Questions Justices Could Have Asked About N.C. Gerrymandering | Eastern North Carolina Now

    Publisher's note: This post appears here courtesy of the Carolina Journal, and written by Mitch Kokai, Senior Political Analyst.


    U.S. Supreme Court justices peppered lawyers with plenty of questions during the latest arguments over North Carolina's congressional election map. This observer would have liked to have heard even more queries.

    The unasked questions could have added valuable context to the ongoing debate over partisan gerrymandering.

    Justices jumped quickly into question mode during March 26 oral arguments in Rucho v. Common Cause. Former U.S. Solicitor General Paul Clement spoke for just 47 seconds before the first question interrupted his argument. Clement defended the map North Carolina used for congressional elections in 2016 and 2018.

    Justices offered even less deference at the outset of the opposing argument. Emmet Bondurant, representing lead appellee Common Cause, delivered 32 seconds of his opening monologue before a question cut him off.

    In contrast, Allison Riggs enjoyed more time to offer an opening statement. Arguing on behalf of the League of Women Voters, the other lead plaintiff challenging the N.C. election map, Riggs spoke for nearly 2 1/2 minutes before facing her first query.

    This observer would have liked to have heard at least one justice push back against Riggs' first sentence.

    She claimed her clients had sued the General Assembly because "its leadership essentially bragged to these voters and the public at large that, by enacting a 10-3 plan, it was punishing voters who supported Democratic candidates and it was going to create districts that would not allow voters in those districts any meaningful ability to use normal democratic processes to redress infringements on their individual constitutional rights."

    It would have been nice to hear a justice ask any of the following questions: What evidence suggests that legislative leaders were bragging? Weren't legislators simply stating as fact that they had drafted a map designed to elect 10 Republicans and three Democrats to North Carolina's congressional delegation? Didn't they say that map's political factors were designed to distinguish it from a previous map that courts had tossed out because of racial gerrymandering? Weren't they simply asserting that political - not racial - factors had motivated their actions?

    The questions could have extended beyond Riggs' claim about "bragging." How exactly does an election map punish voters? Do they lose their right to cast a ballot? Do they lose their right to urge friends and neighbors to cast ballots for their preferred candidates? Do they lose the right to work with their preferred political party to put forward the best possible candidate to win a majority of votes in the district?

    Since the answer to each of these questions clarifying voter "punishment" is "no," how has the election map blocked voters in any "meaningful" way from engaging in "normal democratic processes"?

    If Riggs had responded that none of these activities would have made a difference, that the map itself guaranteed a 10-3 Republican advantage in the N.C. congressional delegation, a justice could have asked this follow-up: Did you not follow the 2018 election cycle?

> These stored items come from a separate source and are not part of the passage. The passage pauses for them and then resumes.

-- ==== Sys2Proof/Proofs/Reporting.lean ====
section
/-!
SUPPORT. How the report ring grows (R189), how a record that was appended is found in it again, and what a run of operations keeps when each of them does.
-/
namespace Sys2Proof.Machine

/-- R189. The second ring is the first with records appended. -/
def Grows (before after : List Report) : Prop := ∃ rs : List Report, after = pushReports before rs

theorem Grows.refl (ring : List Report) : Grows ring ring := ⟨[], rfl⟩

theorem Grows.of_eq {ring ring' : List Report} (h : ring' = ring) : Grows ring ring' := h ▸ Grows.refl ring

theorem Grows.trans {a b c : List Report} (h : Grows a b) (k : Grows b c) : Grows a c := by
  obtain ⟨rs, rfl⟩ := h
  obtain ⟨rs', rfl⟩ := k
  exact ⟨rs ++ rs', by simp [pushReports]⟩

theorem report_grows (kind : ReportKind) (subject : Subject) (detail : Nat) (c : Chip) :
    Grows c.port.reports (report kind subject detail c).port.reports := ⟨[_], rfl⟩

theorem Adds.grows {c d : Chip} (h : Adds c d) : Grows c.port.reports d.port.reports := by
  obtain ⟨⟨rs, _, hr⟩, _, _⟩ := h
  exact ⟨rs, hr⟩

theorem settle_grows (c : Chip) : Grows c.port.reports (settle c).port.reports := (settle_adds c).grows

/-- R189. The record that `report` appends. -/
def reportedRecord (kind : ReportKind) (subject : Subject) (detail : Nat) (c : Chip) : Report where
  sequence := nextSequence c.port.reports
  localTime := BitVec.ofNat 32 c.now
  yardTime := yardNow c
  synced := c.clock.state != .unsynced
  kind := kind
  subject := subject
  detail := BitVec.ofNat 16 detail
  unread := true

theorem report_reports (kind : ReportKind) (subject : Subject) (detail : Nat) (c : Chip) :
    (report kind subject detail c).port.reports = pushReport (reportedRecord kind subject detail c) c.port.reports := rfl

/-- A record reported on the way from one ring to another was appended. -/
theorem appended_of_report {ring ring' : List Report} {kind : ReportKind} {subject : Subject} {detail : Nat} {c : Chip}
    (before : Grows ring c.port.reports) (after : Grows (report kind subject detail c).port.reports ring') :
    Appended ring ring' kind subject detail c.now := by
  obtain ⟨earlier, he⟩ := before
  obtain ⟨later, hl⟩ := after
  refine ⟨earlier, later, reportedRecord kind subject detail c, ?_, rfl, rfl, rfl, rfl, rfl⟩
  rw [hl, report_reports, he]
  simp [pushReports]

/-- A record after which only blocks that were set going report was reported. -/
theorem reported_of_report {ring : List Report} {kind : ReportKind} {subject : Subject} {detail : Nat} {c d : Chip}
    (before : Grows ring c.port.reports) (after : Adds (report kind subject detail c) d) :
    Reported ring d.port.reports kind subject detail c.now := by
  obtain ⟨earlier, he⟩ := before
  obtain ⟨⟨later, hk, hl⟩, _, _⟩ := after
  refine ⟨earlier, later, reportedRecord kind subject detail c, ?_, rfl, rfl, rfl, rfl, rfl, hk⟩
  rw [hl, report_reports, he]
  simp [pushReports]

/-- The standing part is what `Stands` lists. -/
theorem standing_of_stands {c d : Chip} (h : Stands c d) : standing d = standing c := by simp [standing, h]

theorem Stands.of_standing {c d : Chip} (h : standing d = standing c) : Stands c d := by
  simp only [standing, Standing.mk.injEq] at h
  simp [Stands, h]

/-- What each turn keeps is kept by the whole run over a list. -/
theorem forEach_keeps {α : Type} {R : Chip → Chip → Prop} (refl : ∀ c, R c c) (trans : ∀ {c d e}, R c d → R d e → R c e) {f : α → Chip → Chip}
    {xs : List α} (step : ∀ x ∈ xs, ∀ c, R c (f x c)) (c : Chip) : R c (forEach xs f c) := by
  induction xs generalizing c with
  | nil => exact refl c
  | cons x xs ih => exact trans (step x (by simp) c) (ih (fun y hy => step y (by simp [hy])) (f x c))

/-- The same for what equals before and after. -/
theorem forEach_same {α β : Type} {g : Chip → β} {f : α → Chip → Chip} {xs : List α} (step : ∀ x ∈ xs, ∀ c, g (f x c) = g c) (c : Chip) :
    g (forEach xs f c) = g c :=
  forEach_keeps (R := fun c d => g d = g c) (fun _ => rfl) (fun h k => k.trans h) step c

end Sys2Proof.Machine
end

    Those who had paid attention to recent electoral news know that Democrats made concerted efforts to flip at least three Republican-held congressional seats. In the Second District, the GOP incumbent won with a margin of just 18,000 votes out of 330,000 total ballots cast. In the 13th District, the margin was slightly more than 17,000 out of about 285,000 total votes. And in the 9th District, just 905 votes separated the apparent Republican winner from his Democratic foe. (Democrats still have a chance to flip that seat this year because of absentee ballot irregularities that prompted criminal charges and a new special election.)

    With an extra infusion of campaign cash here, an unexpected scandal there, or a series of damaging political gaffes on the campaign trail - in other words, the standard electoral process at work - Democrats could have cut the Republican advantage in North Carolina's House delegation to 7-6. With a map designed to elect 10 Republicans.

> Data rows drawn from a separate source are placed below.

-- ==== Sys2Proof/Proofs/SettleCatalog.lean ====
section
/-!
SUPPORT. What settling does to the catalog and the fetch slots (log 13): of the blocks that are set going only selection touches them (R40), and it does so
by opening fetches and by evicting segments (R45 to R47).
-/
namespace Sys2Proof.Machine

/-- The second chip has the catalog, the fetch slots and the waiting Asks of the first. -/
abbrev Unmoved (c d : Chip) : Prop := d.catalog = c.catalog ∧ d.fetch.slots = c.fetch.slots ∧ d.fetch.asks = c.fetch.asks

/-! ## The blocks other than selection -/

@[simp] theorem reportNoTarget_unmoved (before after : UnitEntry) (c : Chip) : Unmoved c (reportNoTarget before after c) := by
  unfold reportNoTarget
  (repeat' split) <;> simp [Unmoved]

@[simp] theorem selectUnit_unmoved (address : Nat) (c : Chip) : Unmoved c (selectUnit address c) := by
  unfold selectUnit
  (repeat' split) <;> simp [Unmoved]

@[simp] theorem evaluateWaiting_unmoved (c : Chip) : Unmoved c (evaluateWaiting c) := by
  unfold evaluateWaiting
  simp [Unmoved]

@[simp] theorem pushUrgent_unmoved (f : UrgentFrame) (c : Chip) : Unmoved c (pushUrgent f c) := by
  unfold pushUrgent
  (repeat' split) <;> simp [Unmoved]

@[simp] theorem giveUpServeRead_unmoved (i : Nat) (c : Chip) : Unmoved c (giveUpServeRead i c) := by
  unfold giveUpServeRead
  simp [Unmoved]

@[simp] theorem endServe_unmoved (i : Nat) (c : Chip) : Unmoved c (endServe i c) := by
  unfold endServe
  simp [Unmoved]

@[simp] theorem queueReply_unmoved (kind : ReplyKind) (e : AskEntry) (c : Chip) : Unmoved c (queueReply kind e c) := by
  unfold queueReply
  simp [Unmoved]

@[simp] theorem endServeIf_unmoved (hit : AskEntry → Bool) (i : Nat) (c : Chip) : Unmoved c (endServeIf hit i c) := by
  unfold endServeIf
  (repeat' split) <;> simp [Unmoved]

@[simp] theorem endServes_unmoved (hit : AskEntry → Bool) (c : Chip) : Unmoved c (endServes hit c) := by
  unfold endServes
  simp [Unmoved]

@[simp] theorem examineTaken_unmoved (i : Nat) (e : AskEntry) (c : Chip) : Unmoved c (examineTaken i e c) := by
  unfold examineTaken
  (repeat' split) <;> simp [Unmoved]

@[simp] theorem takeEntries_unmoved (es : List AskEntry) (c : Chip) : Unmoved c (takeEntries es c) := by
  induction es generalizing c with
  | nil => simp [Unmoved, takeEntries]
  | cons e es ih =>
    unfold takeEntries
    split <;> simp [Unmoved, ih]

@[simp] theorem serveTake_unmoved (c : Chip) : Unmoved c (serveTake c) := by
  unfold serveTake
  simp [Unmoved]

@[simp] theorem refuseRead_unmoved (i : Nat) (e : AskEntry) (c : Chip) : Unmoved c (refuseRead i e c) := by
  unfold refuseRead
  simp [Unmoved]

@[simp] theorem presentLine_unmoved (r : LineRequest) (c : Chip) : Unmoved c (presentLine r c) := by
  unfold presentLine
  (repeat' split) <;> simp [Unmoved]

@[simp] theorem withdrawLine_unmoved (client : LineClient) (address : Nat) (c : Chip) : Unmoved c (withdrawLine client address c) := by
  unfold withdrawLine
  simp [Unmoved]

@[simp] theorem noteBegun_unmoved (r : LineRequest) (c : Chip) : Unmoved c (noteBegun r c) := by
  unfold noteBegun
  (repeat' split) <;> simp [Unmoved]

@[simp] theorem lineBegin_unmoved (c : Chip) : Unmoved c (lineBegin c) := by
  unfold lineBegin
  (repeat' split) <;> simp [Unmoved]

@[simp] theorem watchLine_unmoved (c : Chip) : Unmoved c (watchLine c) := by
  unfold watchLine
  (repeat' split) <;> simp [Unmoved]

@[simp] theorem recordLast_unmoved (address : Nat) (o : LastOutcome) (c : Chip) : Unmoved c (recordLast address o c) := by
  unfold recordLast
  simp [Unmoved]

@[simp] theorem setUnitState_unmoved (address : Nat) (s : JobState) (c : Chip) : Unmoved c (setUnitState address s c) := by
  unfold setUnitState
  simp [Unmoved]

@[simp] theorem endJob_unmoved (address : Nat) (c : Chip) : Unmoved c (endJob address c) := by
  unfold endJob
  simp [Unmoved]

@[simp] theorem failMisfit_unmoved (u : UnitEntry) (c : Chip) : Unmoved c (failMisfit u c) := by
  unfold failMisfit
  simp [Unmoved]

@[simp] theorem deferEntry_unmoved (u : UnitEntry) (c : Chip) : Unmoved c (deferEntry u c) := by
  unfold deferEntry
  (repeat' split) <;> simp [Unmoved]

@[simp] theorem startJob_unmoved (u : UnitEntry) (k : ImageKey) (m : Manifest) (probation : Nat) (c : Chip) : Unmoved c (startJob u k m probation c) := by
  unfold startJob
  simp [Unmoved]

@[simp] theorem tryEntry_unmoved (u : UnitEntry) (c : Chip) : Unmoved c (tryEntry u c) := by
  unfold tryEntry
  dsimp only
  (repeat' split) <;> simp [Unmoved]

@[simp] theorem arbiterSteps_unmoved (n : Nat) (c : Chip) : Unmoved c (arbiterSteps n c) := by
  induction n generalizing c with
  | zero => simp [Unmoved, arbiterSteps]
  | succ n ih =>
    unfold arbiterSteps
    (repeat' split) <;> simp [Unmoved, ih]

@[simp] theorem unitArbiter_unmoved (c : Chip) : Unmoved c (unitArbiter c) := by
  unfold unitArbiter
  simp [Unmoved]

@[simp] theorem dropFlashReads_unmoved (c : Chip) : Unmoved c (dropFlashReads c) := by
  unfold dropFlashReads
  simp [Unmoved]

@[simp] theorem dropJob_unmoved (j : JobRecord) (c : Chip) : Unmoved c (dropJob j c) := by
  unfold dropJob
  simp [Unmoved]

@[simp] theorem finishCancel_unmoved (j : JobRecord) (c : Chip) : Unmoved c (finishCancel j c) := by
  unfold finishCancel
  simp [Unmoved]

@[simp] theorem jobBoundary_unmoved (c : Chip) : Unmoved c (jobBoundary c) := by
  unfold jobBoundary
  (repeat' split) <;> simp [Unmoved]

@[simp] theorem cancelJob_unmoved (c : Chip) : Unmoved c (cancelJob c) := by
  unfold cancelJob
  simp [Unmoved]

@[simp] theorem jobPresent_unmoved (c : Chip) : Unmoved c (jobPresent c) := by
  unfold jobPresent
  (repeat' split) <;> simp [Unmoved]

@[simp] theorem presentCensus_unmoved (c : Chip) : Unmoved c (presentCensus c) := by
  unfold presentCensus
  simp [Unmoved]

@[simp] theorem startCensus_unmoved (c : Chip) : Unmoved c (startCensus c) := by
  unfold startCensus
  simp [Unmoved]

@[simp] theorem censusBegin_unmoved (c : Chip) : Unmoved c (censusBegin c) := by
  unfold censusBegin
  (repeat' split) <;> simp [Unmoved]

@[simp] theorem enterDefer_unmoved (c : Chip) : Unmoved c (enterDefer c) := by
  unfold enterDefer
  (repeat' split) <;> simp [Unmoved]

@[simp] theorem accessWake_unmoved (c : Chip) : Unmoved c (accessWake c) := by
  unfold accessWake
  (repeat' split) <;> simp [Unmoved]

@[simp] theorem presentFor_unmoved (k : StoreClient) (next : Chip → Option WaitingOp) (c : Chip) : Unmoved c (presentFor k next c) := by
  unfold presentFor
  (repeat' split) <;> simp [Unmoved]

@[simp] theorem presentServer_unmoved (n : Nat) (c : Chip) : Unmoved c (presentServer n c) := by
  induction n generalizing c with
  | zero => simp [Unmoved, presentServer]
  | succ n ih =>
    unfold presentServer
    (repeat' split) <;> simp [Unmoved, ih]

@[simp] theorem presentPort_unmoved (c : Chip) : Unmoved c (presentPort c) := by
  unfold presentPort
  (repeat' split) <;> simp [Unmoved]

@[simp] theorem presentAll_unmoved (c : Chip) : Unmoved c (presentAll c) := by
  unfold presentAll
  simp [Unmoved]

@[simp] theorem noteGrant_unmoved (op : StoreOp) (c : Chip) : Unmoved c (noteGrant op c) := by
  unfold noteGrant
  (repeat' split) <;> simp [Unmoved]

@[simp] theorem flashReadGone_unmoved (c : Chip) : Unmoved c (flashReadGone c) := by
  unfold flashReadGone
  simp [Unmoved]

@[simp] theorem answerGone_unmoved (op : StoreOp) (c : Chip) : Unmoved c (answerGone op c) := by
  unfold answerGone
  (repeat' split) <;> simp [Unmoved]

@[simp] theorem grant_unmoved (w : WaitingOp) (c : Chip) : Unmoved c (grant w c) := by
  unfold grant
  dsimp only
  (repeat' split) <;> simp [Unmoved]

@[simp] theorem grantTurn_unmoved (w : WaitingOp) (c : Chip) : Unmoved c (grantTurn w c) := by
  unfold grantTurn
  simp [Unmoved]

@[simp] theorem storeSteps_unmoved (n : Nat) (c : Chip) : Unmoved c (storeSteps n c) := by
  induction n generalizing c with
  | zero => simp [Unmoved, storeSteps]
  | succ n ih =>
    unfold storeSteps
    split <;> simp [Unmoved, ih]

@[simp] theorem storeRound_unmoved (c : Chip) : Unmoved c (storeRound c) := by
  unfold storeRound
  simp [Unmoved]

/-! ## Operations on slots and peers -/

@[simp] theorem withdrawOps_unmoved (slot : Nat) (c : Chip) : Unmoved c (withdrawOps slot c) := by
  unfold withdrawOps
  simp [Unmoved]

@[simp] theorem joinDirty_unmoved (slot : Nat) (c : Chip) : Unmoved c (joinDirty slot c) := by
  unfold joinDirty
  simp [Unmoved]

@[simp] theorem awaitEnd_unmoved (slot : Nat) (c : Chip) : Unmoved c (awaitEnd slot c) := by
  unfold awaitEnd
  simp [Unmoved]

@[simp] theorem release_unmoved (slot : Nat) (c : Chip) : Unmoved c (release slot c) := by
  unfold release
  dsimp only
  (repeat' split) <;> simp [Unmoved]

@[simp] theorem allocate_unmoved (slot : Nat) (o : Owner) (c : Chip) : Unmoved c (allocate slot o c) := by
  unfold allocate
  simp [Unmoved]

@[simp] theorem raiseOpen_unmoved (id : Nat) (c : Chip) : Unmoved c (raiseOpen id c) := by
  unfold raiseOpen
  simp [Unmoved]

    Actual elections with real candidates - "normal democratic processes" - challenged Riggs' assertion that N.C. Democrats had no "meaningful ability" to elect more than three members to the U.S. House.

    Chief Justice John Roberts came close to making this point during the oral arguments. "What do you do with the fact that partisan identification is not the only basis on which people vote?" he asked. "Do you see electoral results change dramatically depending, for example, on the particular appeal of individual candidates, turning on who's at the head of the ticket rather than down ticket? And how do you deal with that - those factors that depart from the arguments about the inevitability of electoral results based on partisan identification?"

    Put another way: Regardless of the General Assembly's plans, voters have the final say.

    "It turns out that a lot of the predictions in this area ... prove to be very, very wrong very often," Roberts said, before citing a 2004 Pennsylvania redistricting case. "You have the famous example in the Vieth case where the argument was ... the method under challenge would never allow the election of Republican judges. And 15 days after the opinion came down, all the judges were Republican."

    Roberts and his colleagues should decide in June whether North Carolina's congressional map will withstand a constitutional challenge. This observer hopes Roberts' comments - along with important questions never asked during oral arguments - will help guide the high court's final ruling.

    Mitch Kokai is senior political analyst for the John Locke Foundation.